WORK ORDER: In the entries that follow, the lines from the one with "(r.firstUse.absorbAll bs).inSpec = true" through the one with "a number -/" are the ones to write out, exactly and with both ends included. Nothing else should appear.

[Collected data]
== Segment start ==

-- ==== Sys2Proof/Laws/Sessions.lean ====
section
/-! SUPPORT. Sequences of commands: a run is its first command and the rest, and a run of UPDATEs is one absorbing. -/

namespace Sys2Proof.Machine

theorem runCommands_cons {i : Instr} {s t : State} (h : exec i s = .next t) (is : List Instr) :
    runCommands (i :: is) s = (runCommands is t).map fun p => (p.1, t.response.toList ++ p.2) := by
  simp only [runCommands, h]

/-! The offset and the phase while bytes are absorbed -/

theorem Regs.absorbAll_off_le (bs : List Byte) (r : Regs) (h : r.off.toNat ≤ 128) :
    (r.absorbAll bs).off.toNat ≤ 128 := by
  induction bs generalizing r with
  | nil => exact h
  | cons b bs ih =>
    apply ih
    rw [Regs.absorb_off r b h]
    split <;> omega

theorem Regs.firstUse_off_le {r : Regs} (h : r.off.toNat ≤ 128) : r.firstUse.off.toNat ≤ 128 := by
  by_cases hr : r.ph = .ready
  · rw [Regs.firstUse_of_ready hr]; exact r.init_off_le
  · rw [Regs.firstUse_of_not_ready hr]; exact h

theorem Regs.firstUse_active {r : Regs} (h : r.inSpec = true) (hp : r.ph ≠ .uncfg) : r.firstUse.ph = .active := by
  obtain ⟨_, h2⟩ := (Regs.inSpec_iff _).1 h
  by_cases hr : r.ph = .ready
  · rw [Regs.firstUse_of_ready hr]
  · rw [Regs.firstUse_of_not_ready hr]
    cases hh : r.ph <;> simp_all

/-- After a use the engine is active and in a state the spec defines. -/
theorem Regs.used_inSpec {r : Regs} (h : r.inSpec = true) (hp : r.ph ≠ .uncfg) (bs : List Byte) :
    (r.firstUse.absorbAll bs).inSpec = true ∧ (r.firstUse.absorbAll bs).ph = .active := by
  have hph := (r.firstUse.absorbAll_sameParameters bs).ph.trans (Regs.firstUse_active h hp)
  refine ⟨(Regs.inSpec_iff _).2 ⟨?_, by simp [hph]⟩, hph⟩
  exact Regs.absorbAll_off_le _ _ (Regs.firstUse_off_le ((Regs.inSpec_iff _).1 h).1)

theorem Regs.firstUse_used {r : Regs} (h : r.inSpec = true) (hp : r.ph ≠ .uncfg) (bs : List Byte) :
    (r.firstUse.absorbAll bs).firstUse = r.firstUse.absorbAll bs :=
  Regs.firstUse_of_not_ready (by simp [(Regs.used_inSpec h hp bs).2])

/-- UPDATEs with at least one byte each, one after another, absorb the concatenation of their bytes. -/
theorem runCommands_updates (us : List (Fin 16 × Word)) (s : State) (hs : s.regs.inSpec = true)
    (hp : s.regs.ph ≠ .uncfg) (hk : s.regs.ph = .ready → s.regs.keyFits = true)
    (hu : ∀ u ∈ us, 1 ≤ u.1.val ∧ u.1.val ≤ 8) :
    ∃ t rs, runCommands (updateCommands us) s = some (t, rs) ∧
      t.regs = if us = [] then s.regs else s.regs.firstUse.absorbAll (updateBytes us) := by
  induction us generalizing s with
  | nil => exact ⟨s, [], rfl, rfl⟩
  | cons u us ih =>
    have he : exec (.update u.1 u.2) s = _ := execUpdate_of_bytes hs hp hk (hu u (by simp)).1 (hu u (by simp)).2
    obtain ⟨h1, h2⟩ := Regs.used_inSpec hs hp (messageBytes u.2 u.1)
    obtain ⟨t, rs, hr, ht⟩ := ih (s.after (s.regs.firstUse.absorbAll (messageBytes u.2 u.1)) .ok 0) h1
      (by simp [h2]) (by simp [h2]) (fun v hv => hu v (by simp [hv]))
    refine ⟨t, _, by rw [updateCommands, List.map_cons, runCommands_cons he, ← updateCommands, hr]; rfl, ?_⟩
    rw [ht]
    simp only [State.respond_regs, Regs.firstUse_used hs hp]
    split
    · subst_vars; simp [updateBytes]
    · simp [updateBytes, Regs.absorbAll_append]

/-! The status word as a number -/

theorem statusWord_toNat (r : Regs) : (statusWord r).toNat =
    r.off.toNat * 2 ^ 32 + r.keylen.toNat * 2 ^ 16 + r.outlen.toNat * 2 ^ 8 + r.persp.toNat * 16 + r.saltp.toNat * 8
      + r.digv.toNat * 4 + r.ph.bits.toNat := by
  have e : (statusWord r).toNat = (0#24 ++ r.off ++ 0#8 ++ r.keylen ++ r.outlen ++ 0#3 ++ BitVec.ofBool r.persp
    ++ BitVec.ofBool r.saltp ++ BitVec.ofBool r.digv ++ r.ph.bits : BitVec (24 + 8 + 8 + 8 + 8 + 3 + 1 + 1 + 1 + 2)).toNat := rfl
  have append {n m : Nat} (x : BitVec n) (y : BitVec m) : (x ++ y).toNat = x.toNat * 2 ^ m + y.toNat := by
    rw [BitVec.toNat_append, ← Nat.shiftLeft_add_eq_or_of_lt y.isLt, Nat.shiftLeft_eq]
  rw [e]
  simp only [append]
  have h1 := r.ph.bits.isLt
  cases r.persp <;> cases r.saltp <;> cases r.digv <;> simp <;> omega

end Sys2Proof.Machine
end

== Segment end ==
== Segment start ==

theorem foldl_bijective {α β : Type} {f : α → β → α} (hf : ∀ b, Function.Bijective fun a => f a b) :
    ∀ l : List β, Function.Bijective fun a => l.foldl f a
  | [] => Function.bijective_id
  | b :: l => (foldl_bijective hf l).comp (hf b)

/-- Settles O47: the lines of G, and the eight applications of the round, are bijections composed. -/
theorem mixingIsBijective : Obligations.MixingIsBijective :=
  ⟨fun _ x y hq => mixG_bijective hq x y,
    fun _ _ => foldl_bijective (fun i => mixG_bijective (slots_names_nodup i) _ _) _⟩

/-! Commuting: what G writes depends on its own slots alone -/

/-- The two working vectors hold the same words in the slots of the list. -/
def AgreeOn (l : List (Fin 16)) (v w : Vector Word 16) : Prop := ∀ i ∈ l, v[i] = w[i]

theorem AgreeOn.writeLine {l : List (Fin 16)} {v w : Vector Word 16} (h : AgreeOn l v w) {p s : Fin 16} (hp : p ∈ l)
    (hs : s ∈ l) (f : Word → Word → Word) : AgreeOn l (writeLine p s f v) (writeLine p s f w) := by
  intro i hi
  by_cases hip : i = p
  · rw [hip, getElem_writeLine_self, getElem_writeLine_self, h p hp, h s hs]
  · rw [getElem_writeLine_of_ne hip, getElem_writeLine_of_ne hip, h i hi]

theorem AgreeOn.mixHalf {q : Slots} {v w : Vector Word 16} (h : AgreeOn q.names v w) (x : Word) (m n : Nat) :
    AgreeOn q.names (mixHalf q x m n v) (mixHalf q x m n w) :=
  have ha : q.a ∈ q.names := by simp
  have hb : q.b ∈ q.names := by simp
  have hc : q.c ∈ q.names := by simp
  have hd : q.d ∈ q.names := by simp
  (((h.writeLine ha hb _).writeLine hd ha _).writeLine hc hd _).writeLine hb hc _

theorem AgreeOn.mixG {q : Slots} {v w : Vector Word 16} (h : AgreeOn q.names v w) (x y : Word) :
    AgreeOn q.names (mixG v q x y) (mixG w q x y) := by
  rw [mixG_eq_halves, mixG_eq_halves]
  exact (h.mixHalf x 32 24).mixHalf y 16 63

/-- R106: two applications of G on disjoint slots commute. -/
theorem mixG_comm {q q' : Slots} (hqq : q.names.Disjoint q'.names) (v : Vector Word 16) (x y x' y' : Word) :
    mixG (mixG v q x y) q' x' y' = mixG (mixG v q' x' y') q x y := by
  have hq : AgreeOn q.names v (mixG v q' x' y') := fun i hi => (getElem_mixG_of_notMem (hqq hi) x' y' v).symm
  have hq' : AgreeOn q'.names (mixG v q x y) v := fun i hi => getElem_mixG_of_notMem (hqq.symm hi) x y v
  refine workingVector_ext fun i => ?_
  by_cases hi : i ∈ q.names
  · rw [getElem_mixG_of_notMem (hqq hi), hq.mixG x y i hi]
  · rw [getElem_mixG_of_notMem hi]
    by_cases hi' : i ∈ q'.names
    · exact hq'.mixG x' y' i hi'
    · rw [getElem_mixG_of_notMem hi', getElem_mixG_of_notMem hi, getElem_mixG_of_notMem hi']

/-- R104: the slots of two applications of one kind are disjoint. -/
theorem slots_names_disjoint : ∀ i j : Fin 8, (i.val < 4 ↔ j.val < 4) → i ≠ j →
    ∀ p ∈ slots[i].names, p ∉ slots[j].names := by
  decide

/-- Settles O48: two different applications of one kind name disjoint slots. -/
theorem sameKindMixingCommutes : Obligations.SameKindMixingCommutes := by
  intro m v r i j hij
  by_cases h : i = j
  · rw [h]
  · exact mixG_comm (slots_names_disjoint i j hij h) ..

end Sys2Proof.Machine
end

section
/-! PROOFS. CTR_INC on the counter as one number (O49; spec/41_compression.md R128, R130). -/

== Segment end ==

RESPONSE TO THIS EXERCISE:
    (r.firstUse.absorbAll bs).inSpec = true ∧ (r.firstUse.absorbAll bs).ph = .active := by
  have hph := (r.firstUse.absorbAll_sameParameters bs).ph.trans (Regs.firstUse_active h hp)
  refine ⟨(Regs.inSpec_iff _).2 ⟨?_, by simp [hph]⟩, hph⟩
  exact Regs.absorbAll_off_le _ _ (Regs.firstUse_off_le ((Regs.inSpec_iff _).1 h).1)

theorem Regs.firstUse_used {r : Regs} (h : r.inSpec = true) (hp : r.ph ≠ .uncfg) (bs : List Byte) :
    (r.firstUse.absorbAll bs).firstUse = r.firstUse.absorbAll bs :=
  Regs.firstUse_of_not_ready (by simp [(Regs.used_inSpec h hp bs).2])

/-- UPDATEs with at least one byte each, one after another, absorb the concatenation of their bytes. -/
theorem runCommands_updates (us : List (Fin 16 × Word)) (s : State) (hs : s.regs.inSpec = true)
    (hp : s.regs.ph ≠ .uncfg) (hk : s.regs.ph = .ready → s.regs.keyFits = true)
    (hu : ∀ u ∈ us, 1 ≤ u.1.val ∧ u.1.val ≤ 8) :
    ∃ t rs, runCommands (updateCommands us) s = some (t, rs) ∧
      t.regs = if us = [] then s.regs else s.regs.firstUse.absorbAll (updateBytes us) := by
  induction us generalizing s with
  | nil => exact ⟨s, [], rfl, rfl⟩
  | cons u us ih =>
    have he : exec (.update u.1 u.2) s = _ := execUpdate_of_bytes hs hp hk (hu u (by simp)).1 (hu u (by simp)).2
    obtain ⟨h1, h2⟩ := Regs.used_inSpec hs hp (messageBytes u.2 u.1)
    obtain ⟨t, rs, hr, ht⟩ := ih (s.after (s.regs.firstUse.absorbAll (messageBytes u.2 u.1)) .ok 0) h1
      (by simp [h2]) (by simp [h2]) (fun v hv => hu v (by simp [hv]))
    refine ⟨t, _, by rw [updateCommands, List.map_cons, runCommands_cons he, ← updateCommands, hr]; rfl, ?_⟩
    rw [ht]
    simp only [State.respond_regs, Regs.firstUse_used hs hp]
    split
    · subst_vars; simp [updateBytes]
    · simp [updateBytes, Regs.absorbAll_append]

/-! The status word as a number -/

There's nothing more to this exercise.